TASK TO CARRY OUT: Both the line below containing "def Result (s" and the line containing "A 32-bit source", along with every line between them, should be repeated exactly; no other line belongs in the answer.
═══
-- ==== Sys2Proof/Safety.lean ====
section
/-!
DEFINITION. What counts as a safe run of the part, and the terms that claims use. The part's own faults are no stops of the
model: a thread that faults is stopped in a next state (R137, R339). The model itself stops only where an instruction has no
thread to act for, so a safe run is one that never stops.
-/

namespace Sys2Proof.Machine

/-! ### Safe runs -/

/-- The step from a state answers a next state. -/
def StepNext (s : State) : Prop := ∃ t, step s = .next t

/-- A run of k steps from a state answers a state: no step of it ends in a fault or a refusal. -/
def SafeFor (k : Nat) (s : State) : Prop := ∃ t, core.run k s = .next t

/-- Every run from a state is safe, however long. -/
def SafeRun (s : State) : Prop := ∀ k, SafeFor k s

/-- Memory has its canonical form, so that equal memories are equal data (DESIGN CHOICE, log 3). -/
def MemOk (s : State) : Prop := Memory.wf s.mem = true

/-! ### Frames -/

/-- Every byte of memory reads alike in two states. -/
def SameMem (s t : State) : Prop := ∀ a, memGet t.mem a = memGet s.mem a

/-- Every byte of memory outside a set of flat addresses reads alike in two states. -/
def SameMemBut (p : Nat → Prop) (s t : State) : Prop := ∀ a, ¬ p a → memGet t.mem a = memGet s.mem a

/-- No thread but one differs between two states. -/
def SameOthers (th : Nat) (s t : State) : Prop := ∀ n, n ≠ th → kget? t.ths n = kget? s.ths n

/-- What the issue of an instruction that only writes registers may change in a state: its own thread, the issue slots, L1
copies that a wait that ends drops (R325), what its end synchronises with (R326), and the model's own fields. Memory, contexts, workgroups, launches, flights,
queues and everything else stay. -/
def SameButIssue (s t : State) : Prop :=
  t = { s with ths := t.ths, quads := t.quads, ccores := t.ccores, ch := { s.ch with l1 := t.ch.l1 }, ord := t.ord, run := t.run }

/-- What such an instruction may change in its own thread: its groups, its register cells, the rows it pops from feed queues,
and the FP status flags. Its place, frame words, plies, links, lanes, open quanta and other control registers stay. -/
def SameButRegs (t u : Strand) : Prop :=
  u = { t with
    ps := u.ps
    rg := { t.rg with cells := u.rg.cells, pend := u.rg.pend, clean := u.rg.clean, lqs := u.rg.lqs }
    fqs := u.fqs
    ct := { t.ct with fp := u.ct.fp } }

/-- The frame of an instruction that only writes registers, and changes its own thread to `u` beside: no other thread changes;
and unless an asynchronous fault of the thread is due, which stops it at the end of a clause (R171, R250), nothing else
changes but what SameButIssue and SameButRegs name. -/
def IssueFrameOf (s t : State) (th : Nat) (u : Strand) : Prop :=
  SameOthers th s t ∧ ((s.th th).ct.pending = none → SameButIssue s t ∧ SameButRegs u (t.th th))

/-- The frame of an instruction that only writes registers. -/
def IssueFrame (s t : State) (th : Nat) : Prop := IssueFrameOf s t th (s.th th)

/-! ### Instructions at issue -/

/-- An instruction is at issue, and no check at issue stops it or makes it wait (R338). -/
structure Ready (s : State) (i : Iss) (srcs : List Opnd) (dsts : List Nat) (rd : Word → List Nat) : Prop where
  issues : issuer s = some (i.th, i.k)
  reads : operandStop s i srcs dsts rd = none

/-- The issuing thread once the queues that an instruction names have given up their heads (R154, R159). -/
def popped (s : State) (i : Iss) (srcs : List Opnd) : Strand := popQueues (s.th i.th) (srcs.map (·.spec))

/-- The cells of a register in some lanes, each with its lane's value. -/
def laneWrites (u : Strand) (d : Nat) (act : Word) (f : Nat → Word) : List (Nat × Word) :=
  (lanesOf act).flatMap (fun l => (regCell u d l).toList.map (fun c => (c, f l)))

/-- The cells that a 32-bit result writes (R29, R30, R37, R160): one scalar register; a new row of a loop queue, in which a
lane that is not active repeats its last row; the active lanes of an f or g register; none for `%zero` and `.tr`. -/
def dstWrites (u : Strand) (d : Nat) (tr : Bool) (act : Word) (f : Nat → Word) : List (Nat × Word) :=
  if isS d then [(sCell (d - 384), f 0)]
  else if isLq d then
    let q := kgetD u.rg.lqs (d - 448) { depth := 1 }
    (List.range 32).map (fun l => (lqCell (d - 448) ((q.head + q.occ) % q.depth) l,
      if act.getLsbD l then f l else u.rg.final (lqCell (d - 448) ((q.head + q.occ + q.depth - 1) % q.depth) l)))
  else if tr || d == 479 then []
  else laneWrites u d act f

/-- The cells that a 64-bit result writes (R199): the low word in the even register, the high word in the next one. -/
def pairWrites (u : Strand) (d : Nat) (act : Word) (f : Nat → DWord) : List (Nat × Word) :=
  let lo (l : Nat) : Word := (f l).setWidth 32
  let hi (l : Nat) : Word := (f l >>> 32).setWidth 32
  if isS d then [(sCell (d - 384), lo 0), (sCell (d + 1 - 384), hi 0)]
  else dstWrites u d false act lo ++ laneWrites u (d + 1) act hi

/-- Every cell of the issuing thread's registers finally holds what some writes give it, or what it held. -/
def Wrote (s t : State) (th : Nat) (ws : List (Nat × Word)) : Prop :=
  ∀ c, (t.th th).rg.final c = (ws.lookup c).getD ((s.th th).rg.final c)

/-- The issuing group has moved past an instruction that is not the last of its clause: the clause's place, and the issue
cycles with the stall count (R38, R153). -/
def Advanced (s t : State) (i : Iss) (cost : Nat) : Prop :=
  ∀ c, ((s.th i.th).slot i.k).clause = some c → c.pos + i.size < c.body.length →
    ((t.th i.th).slot i.k).clause = some { c with pos := c.pos + i.size } ∧
    ((t.th i.th).grp i.k).mask = ((s.th i.th).grp i.k).mask ∧
    (t.th i.th).ps.clk = (s.th i.th).ps.clk + 1 + i.st + cost

/-- A result of a fixed latency inside a clause: a written cell reads as it did before until its latency has passed, and
then as the new value (R38 to R40). -/
def Lands (s t : State) (i : Iss) (lat cost : Nat) (ws : List (Nat × Word)) : Prop :=
  ∀ c, ((s.th i.th).slot i.k).clause = some c → c.pos + i.size < c.body.length →
    ∀ w, w ∈ ws → ∀ n, (t.th i.th).rg.read n w.1 =
      if (s.th i.th).ps.clk + cost + lat ≤ n then (t.th i.th).rg.final w.1 else (s.th i.th).rg.read n w.1

/-- What an instruction that writes some cells leaves: the cells, their latency, its flags, its place and its frame. -/
def ResultW (s t : State) (i : Iss) (lat cost : Nat) (ws : List (Nat × Word)) (fl : Nat) : Prop :=
  Wrote s t i.th ws ∧ Lands s t i lat cost ws ∧ (t.th i.th).ct.fp = (s.th i.th).ct.fp ||| fl ∧
  Advanced s t i cost ∧ IssueFrame s t i.th

/-- What an instruction with one 32-bit result leaves. -/
def Result (s t : State) (i : Iss) (srcs : List Opnd) (d : Nat) (tr : Bool) (lat : Nat) (f : Nat → Word) (fl : Nat) : Prop :=
  ResultW s t i lat (given s i srcs).cost (dstWrites (popped s i srcs) d tr (given s i srcs).act f) fl

/-- What an instruction with one 64-bit result leaves. -/
def Result64 (s t : State) (i : Iss) (srcs : List Opnd) (d : Nat) (lat : Nat) (f : Nat → DWord) (fl : Nat) : Prop :=
  ResultW s t i lat (given s i srcs).cost (pairWrites (popped s i srcs) d (given s i srcs).act f) fl

/-- A 32-bit source of an instruction in a lane. -/
def src32 (s : State) (i : Iss) (srcs : List Opnd) (l n : Nat) : Word := BitVec.ofNat 32 ((given s i srcs).v n l)

/-- A 64-bit source of an instruction in a lane. -/
def src64 (s : State) (i : Iss) (srcs : List Opnd) (l n : Nat) : DWord := BitVec.ofNat 64 ((given s i srcs).v n l)

/-- An L-form operation completes wherever it is well formed and ready and a condition on the state holds: exec answers a next
state of which a postcondition holds. -/
def Completes (ins : LForm → Instr) (srcs : LForm → List Opnd) (dsts : LForm → List Nat)
    (pre : State → Iss → LForm → Prop) (post : State → Iss → LForm → State → Prop) : Prop :=
  ∀ (s : State) (x : LForm) (th k : Nat), (ins x).wf = true → pre s (issL x th k) x →
    Ready s (issL x th k) (srcs x) (dsts x) readActive →
    ∃ t, exec (ins x) s = .next t ∧ post s (issL x th k) x t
═══
ANSWER TO THIS EXERCISE:
def Result (s t : State) (i : Iss) (srcs : List Opnd) (d : Nat) (tr : Bool) (lat : Nat) (f : Nat → Word) (fl : Nat) : Prop :=
  ResultW s t i lat (given s i srcs).cost (dstWrites (popped s i srcs) d tr (given s i srcs).act f) fl

/-- What an instruction with one 64-bit result leaves. -/
def Result64 (s t : State) (i : Iss) (srcs : List Opnd) (d : Nat) (lat : Nat) (f : Nat → DWord) (fl : Nat) : Prop :=
  ResultW s t i lat (given s i srcs).cost (pairWrites (popped s i srcs) d (given s i srcs).act f) fl

/-- A 32-bit source of an instruction in a lane. -/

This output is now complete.